Collected data
>>>
-- ==== Sys2Proof/Laws/Memory.lean ====
section
/-! SUPPORT. What the sparse maps and the memory operations do: a read after a write, every other place left alone, and the
canonical form kept. -/
namespace Sys2Proof

@[simp] theorem FMap.get_nil {α : Type} (d : α) (a : Nat) : FMap.get d [] a = d := rfl
@[simp] theorem FMap.find_nil {α : Type} (a : Nat) : FMap.find ([] : FMap α) a = none := rfl

/-- A map that has been set at `a` reads the new value there and the old one elsewhere. -/
@[simp] theorem FMap.get_set {α : Type} (d : α) (m : FMap α) (a : Nat) (x : α) (b : Nat) :
    FMap.get d (FMap.set m a x) b = if b = a then x else FMap.get d m b := by
  induction m with
  | nil => simp [FMap.set, FMap.get]
  | cons e m ih =>
    obtain ⟨k, v⟩ := e
    simp only [FMap.set]
    split
    · simp [FMap.get]
    · split
      · rename_i h; subst h; by_cases hb : b = a <;> simp [FMap.get, hb]
      · rename_i h; simp only [FMap.get, ih]
        by_cases hk : b = k
        · subst hk; simp [Ne.symm h]
        · simp [hk]

@[simp] theorem FMap.find_set {α : Type} (m : FMap α) (a : Nat) (x : α) (b : Nat) :
    FMap.find (FMap.set m a x) b = if b = a then some x else FMap.find m b := by
  induction m with
  | nil => simp [FMap.set, FMap.find]
  | cons e m ih =>
    obtain ⟨k, v⟩ := e
    simp only [FMap.set]
    split
    · simp [FMap.find]
    · split
      · rename_i h; subst h; by_cases hb : b = a <;> simp [FMap.find, hb]
      · rename_i h; simp only [FMap.find, ih]
        by_cases hk : b = k
        · subst hk; simp [Ne.symm h]
        · simp [hk]

@[simp] theorem FMap.get_del {α : Type} (d : α) (m : FMap α) (a b : Nat) :
    FMap.get d (FMap.del m a) b = if b = a then d else FMap.get d m b := by
  induction m with
  | nil => simp [FMap.del, FMap.get]
  | cons e m ih =>
    obtain ⟨k, v⟩ := e
    simp only [FMap.del]
    split
    · rename_i h; subst h; by_cases hb : b = a
      · subst hb; simpa using ih
      · simp [FMap.get, ih, hb]
    · rename_i h; simp only [FMap.get, ih]
      by_cases hk : b = k
      · subst hk; simp [Ne.symm h]
      · simp [hk]

@[simp] theorem FMap.find_del {α : Type} (m : FMap α) (a b : Nat) :
    FMap.find (FMap.del m a) b = if b = a then none else FMap.find m b := by
  induction m with
  | nil => simp [FMap.del, FMap.find]
  | cons e m ih =>
    obtain ⟨k, v⟩ := e
    simp only [FMap.del]
    split
    · rename_i h; subst h; by_cases hb : b = a
      · subst hb; simpa using ih
      · simp [FMap.find, ih, hb]
    · rename_i h; simp only [FMap.find, ih]
      by_cases hk : b = k
      · subst hk; simp [Ne.symm h]
      · simp [hk]

/-- Setting a key twice is setting it once. -/
@[simp] theorem FMap.set_set {α : Type} (m : FMap α) (a : Nat) (x y : α) : FMap.set (FMap.set m a x) a y = FMap.set m a y := by
  induction m with
  | nil => simp [FMap.set]
  | cons e m ih =>
    obtain ⟨k, v⟩ := e
    simp only [FMap.set]
    by_cases h : a < k
    · simp [h, FMap.set]
    · by_cases h2 : a = k
      · simp [h2, FMap.set]
      · simp [h, h2, FMap.set, ih]

@[simp] theorem FMap.get_put {α : Type} [DecidableEq α] (d : α) (m : FMap α) (a : Nat) (x : α) (b : Nat) :
    FMap.get d (FMap.put d m a x) b = if b = a then x else FMap.get d m b := by
  unfold FMap.put; split
  · rename_i h; simp [h]
  · simp

theorem FMap.get_of_find {α : Type} (d : α) (m : FMap α) (a : Nat) :
    FMap.get d m a = match FMap.find m a with | some x => x | none => d := by
  induction m with
  | nil => rfl
  | cons e m ih => obtain ⟨k, v⟩ := e; simp only [FMap.get, FMap.find]; split <;> simp_all

/-! The keys of a map keep rising. -/

theorem FMap.above_mono {α : Type} {a b : Nat} (h : a ≤ b) (m : FMap α) (hm : FMap.above b m = true) : FMap.above a m = true := by
  cases m with
  | nil => rfl
  | cons e m => obtain ⟨k, v⟩ := e; simp only [FMap.above, Bool.and_eq_true, decide_eq_true_eq] at *; exact ⟨by omega, hm.2⟩

theorem FMap.wf_of_above {α : Type} {b : Nat} {m : FMap α} (h : FMap.above b m = true) : FMap.wf m = true := by
  cases m with
  | nil => rfl
  | cons e m => obtain ⟨k, v⟩ := e; simp only [FMap.above, Bool.and_eq_true] at h; exact h.2

theorem FMap.above_set {α : Type} {b : Nat} {m : FMap α} {a : Nat} {x : α} (hb : b < a) (h : FMap.above b m = true) :
    FMap.above b (FMap.set m a x) = true := by
  induction m generalizing b with
  | nil => simp [FMap.set, FMap.above, hb]
  | cons e m ih =>
    obtain ⟨k, v⟩ := e
    simp only [FMap.above, Bool.and_eq_true, decide_eq_true_eq] at h
    simp only [FMap.set]
    split
    · simp [FMap.above, *]
    · split
      · rename_i h1; subst h1; simp [FMap.above, *]
      · simp only [FMap.above, Bool.and_eq_true, decide_eq_true_eq]; exact ⟨h.1, ih (by omega) h.2⟩

theorem FMap.wf_set {α : Type} {m : FMap α} {a : Nat} {x : α} (h : FMap.wf m = true) : FMap.wf (FMap.set m a x) = true := by
  cases m with
  | nil => rfl
  | cons e m =>
    obtain ⟨k, v⟩ := e
    simp only [FMap.wf] at h
    simp only [FMap.set]
    split
    · simp [FMap.wf, FMap.above, *]
    · split
      · rename_i h1; subst h1; simpa [FMap.wf] using h
      · simp only [FMap.wf]; exact FMap.above_set (by omega) h

theorem FMap.above_del {α : Type} {b : Nat} {m : FMap α} {a : Nat} (h : FMap.above b m = true) :
    FMap.above b (FMap.del m a) = true := by
  induction m generalizing b with
  | nil => rfl
  | cons e m ih =>
    obtain ⟨k, v⟩ := e
    simp only [FMap.above, Bool.and_eq_true, decide_eq_true_eq] at h
    simp only [FMap.del]
    split
    · exact ih (FMap.above_mono (by omega) m h.2)
    · simp only [FMap.above, Bool.and_eq_true, decide_eq_true_eq]; exact ⟨h.1, ih h.2⟩

theorem FMap.wf_del {α : Type} {m : FMap α} {a : Nat} (h : FMap.wf m = true) : FMap.wf (FMap.del m a) = true := by
  cases m with
  | nil => rfl
  | cons e m =>
    obtain ⟨k, v⟩ := e
    simp only [FMap.wf] at h
    simp only [FMap.del]
    split
    · exact FMap.wf_of_above (FMap.above_del h)
    · exact FMap.above_del h

theorem FMap.wf_put {α : Type} [DecidableEq α] {d : α} {m : FMap α} {a : Nat} {x : α} (h : FMap.wf m = true) :
    FMap.wf (FMap.put d m a x) = true := by
  unfold FMap.put; split
  · exact FMap.wf_del h
  · exact FMap.wf_set h

namespace Machine

/-! Bytes of memory. -/

/-- A written byte reads back, every other byte is as before. -/
@[simp] theorem byteAt_putByte (m : List Host.Cell) (a b : Nat) (x : Byte) :
    byteAt (putByte m a x) b = if b = a then x else byteAt m b := by simp [byteAt, putByte]

/-- Writing a byte keeps memory in its canonical form. -/
theorem wf_putByte {m : List Host.Cell} {a : Nat} {x : Byte} (h : Memory.wf m = true) : Memory.wf (putByte m a x) = true := by
  simp only [Memory.wf, Bool.and_eq_true, List.all_eq_true] at *
  refine ⟨FMap.wf_put h.1, ?_⟩
  intro c hc
  unfold putByte FMap.put at hc
  have hdel : ∀ (m : List Host.Cell), c ∈ FMap.del m a → c ∈ m := by
    intro m; induction m with
    | nil => simp [FMap.del]
    | cons e m ih =>
      obtain ⟨k, v⟩ := e; simp only [FMap.del]; split
      · intro q; exact List.mem_cons_of_mem _ (ih q)
      · intro q; rcases List.mem_cons.mp q with q | q
        · exact q ▸ List.mem_cons_self
        · exact List.mem_cons_of_mem _ (ih q)
  have hset : ∀ (m : List Host.Cell), c ∈ FMap.set m a x → c = (a, x) ∨ c ∈ m := by
    intro m; induction m with
    | nil => simp [FMap.set]
    | cons e m ih =>
      obtain ⟨k, v⟩ := e; simp only [FMap.set]; split
      · intro q; simpa using q
      · split
        · intro q; rcases List.mem_cons.mp q with q | q
          · exact .inl q
          · exact .inr (List.mem_cons_of_mem _ q)
        · intro q; rcases List.mem_cons.mp q with q | q
          · exact .inr (q ▸ List.mem_cons_self)
          · rcases ih q with q | q
            · exact .inl q
            · exact .inr (List.mem_cons_of_mem _ q)
  split at hc
  · exact h.2 c (hdel m hc)
  · rename_i hx
    rcases hset m hc with q | q
    · subst q; simpa using hx
    · exact h.2 c q

theorem wf_writeBytes {m : List Host.Cell} (a n v : Nat) (h : Memory.wf m = true) : Memory.wf (writeBytes m a n v) = true := by
  induction n generalizing m a v with
  | zero => exact h
  | succ n ih => exact ih _ _ (wf_putByte h)

theorem wf_writeMasked {m : List Host.Cell} (a n v k : Nat) (h : Memory.wf m = true) :
    Memory.wf (writeMasked m a n v k) = true := by
  induction n generalizing m a v k with
  | zero => exact h
  | succ n ih => simp only [writeMasked]; apply ih; split; exact wf_putByte h; exact h

theorem wf_writeList {m : List Host.Cell} (a : Nat) (l : List Byte) (h : Memory.wf m = true) : Memory.wf (writeList m a l) = true := by
  induction l generalizing m a with
  | nil => exact h
  | cons b l ih => exact ih _ (wf_putByte h)

/-- A byte outside the range that was written is as before. -/
theorem byteAt_writeBytes_out (m : List Host.Cell) (a n v b : Nat) (h : b < a ∨ a + n ≤ b) :
    byteAt (writeBytes m a n v) b = byteAt m b := by
  induction n generalizing m a v with
  | zero => rfl
  | succ n ih => simp only [writeBytes]; rw [ih _ _ _ (by omega)]; simp; omega

/-- Byte `i` of the range that was written is byte `i` of the value. -/
theorem byteAt_writeBytes_in (m : List Host.Cell) (a n v i : Nat) (h : i < n) :
    byteAt (writeBytes m a n v) (a + i) = BitVec.ofNat 8 (v / 256 ^ i) := by
  induction n generalizing m a v i with
  | zero => omega
  | succ n ih =>
    simp only [writeBytes]
    cases i with
    | zero => rw [byteAt_writeBytes_out _ _ _ _ _ (by omega)]; simp
    | succ i =>
      have := ih (putByte m a (BitVec.ofNat 8 v)) (a + 1) (v / 256) i (by omega)
      rw [show a + (i + 1) = a + 1 + i by omega, this, Nat.div_div_eq_div_mul, ← Nat.pow_succ']

/-- What was written reads back, cut to its bytes. -/
theorem readBytes_writeBytes (m : List Host.Cell) (a n v : Nat) : readBytes (writeBytes m a n v) a n = v % 256 ^ n := by
  have key : ∀ (k i : Nat), i + k ≤ n → readBytes (writeBytes m a n v) (a + i) k = v / 256 ^ i % 256 ^ k := by
    intro k
    induction k with
    | zero => intro i _; simp [readBytes, Nat.mod_one]
    | succ k ih =>
      intro i hi
      simp only [readBytes]
      rw [byteAt_writeBytes_in _ _ _ _ _ (by omega), show a + i + 1 = a + (i + 1) by omega, ih (i + 1) (by omega)]
      have e := Nat.mod_mul (x := v / 256 ^ i) (a := 256) (b := 256 ^ k)
      have e1 : v / 256 ^ (i + 1) = v / 256 ^ i / 256 := by rw [Nat.pow_succ, ← Nat.div_div_eq_div_mul]
      have e2 : (256 : Nat) ^ (k + 1) = 256 * 256 ^ k := Nat.pow_succ'
      rw [BitVec.toNat_ofNat, e1, e2, e]
  simpa using key n 0 (by omega)

/-- A range of bytes apart from the written range reads as before. -/
theorem readBytes_writeBytes_apart (m : List Host.Cell) (a n v b k : Nat) (h : b + k ≤ a ∨ a + n ≤ b) :
    readBytes (writeBytes m a n v) b k = readBytes m b k := by
  induction k generalizing b with
  | zero => rfl
  | succ k ih => simp only [readBytes]; rw [byteAt_writeBytes_out _ _ _ _ _ (by omega), ih _ (by omega)]

/-- A masked write changes the bytes whose bit of the mask is set. -/
theorem byteAt_writeMasked (m : List Host.Cell) (a n v k b : Nat) :
    byteAt (writeMasked m a n v k) b =
      if a ≤ b ∧ b < a + n ∧ k / 2 ^ (b - a) % 2 = 1 then BitVec.ofNat 8 (v / 256 ^ (b - a)) else byteAt m b := by
  induction n generalizing m a v k with
  | zero => simp only [writeMasked]; rw [if_neg (by omega)]
  | succ n ih =>
    simp only [writeMasked]; rw [ih]
    by_cases hb : b = a
    · subst hb
      rw [if_neg (by omega)]
      by_cases hk : k % 2 = 1 <;> simp [hk]
    · have hpow (h : a + 1 ≤ b) : k / 2 / 2 ^ (b - (a + 1)) = k / 2 ^ (b - a) ∧ v / 256 / 256 ^ (b - (a + 1)) = v / 256 ^ (b - a) := by
        rw [Nat.div_div_eq_div_mul, Nat.div_div_eq_div_mul, ← Nat.pow_succ', ← Nat.pow_succ', show (b - (a + 1)).succ = b - a by omega]
        exact ⟨rfl, rfl⟩
      by_cases hr : a + 1 ≤ b
      · rw [(hpow hr).1, (hpow hr).2]
        have e : (a + 1 ≤ b ∧ b < a + 1 + n ∧ k / 2 ^ (b - a) % 2 = 1) ↔ (a ≤ b ∧ b < a + (n + 1) ∧ k / 2 ^ (b - a) % 2 = 1) := by omega
        simp only [e]; split
        · rfl
        · split <;> simp [hb]
      · rw [if_neg (c := _ ∧ _) fun h => hr h.1, if_neg (c := _ ∧ _) fun h => by have := h.1; omega]
        split
        · simp [hb]
        · rfl

end Machine
end Sys2Proof
end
<<<
Copy out, from the data above, every line holding the word "reads".

* **EXERCISE SOLUTION**:
/-- A map that has been set at `a` reads the new value there and the old one elsewhere. -/
/-- A written byte reads back, every other byte is as before. -/
/-- What was written reads back, cut to its bytes. -/
/-- A range of bytes apart from the written range reads as before. -/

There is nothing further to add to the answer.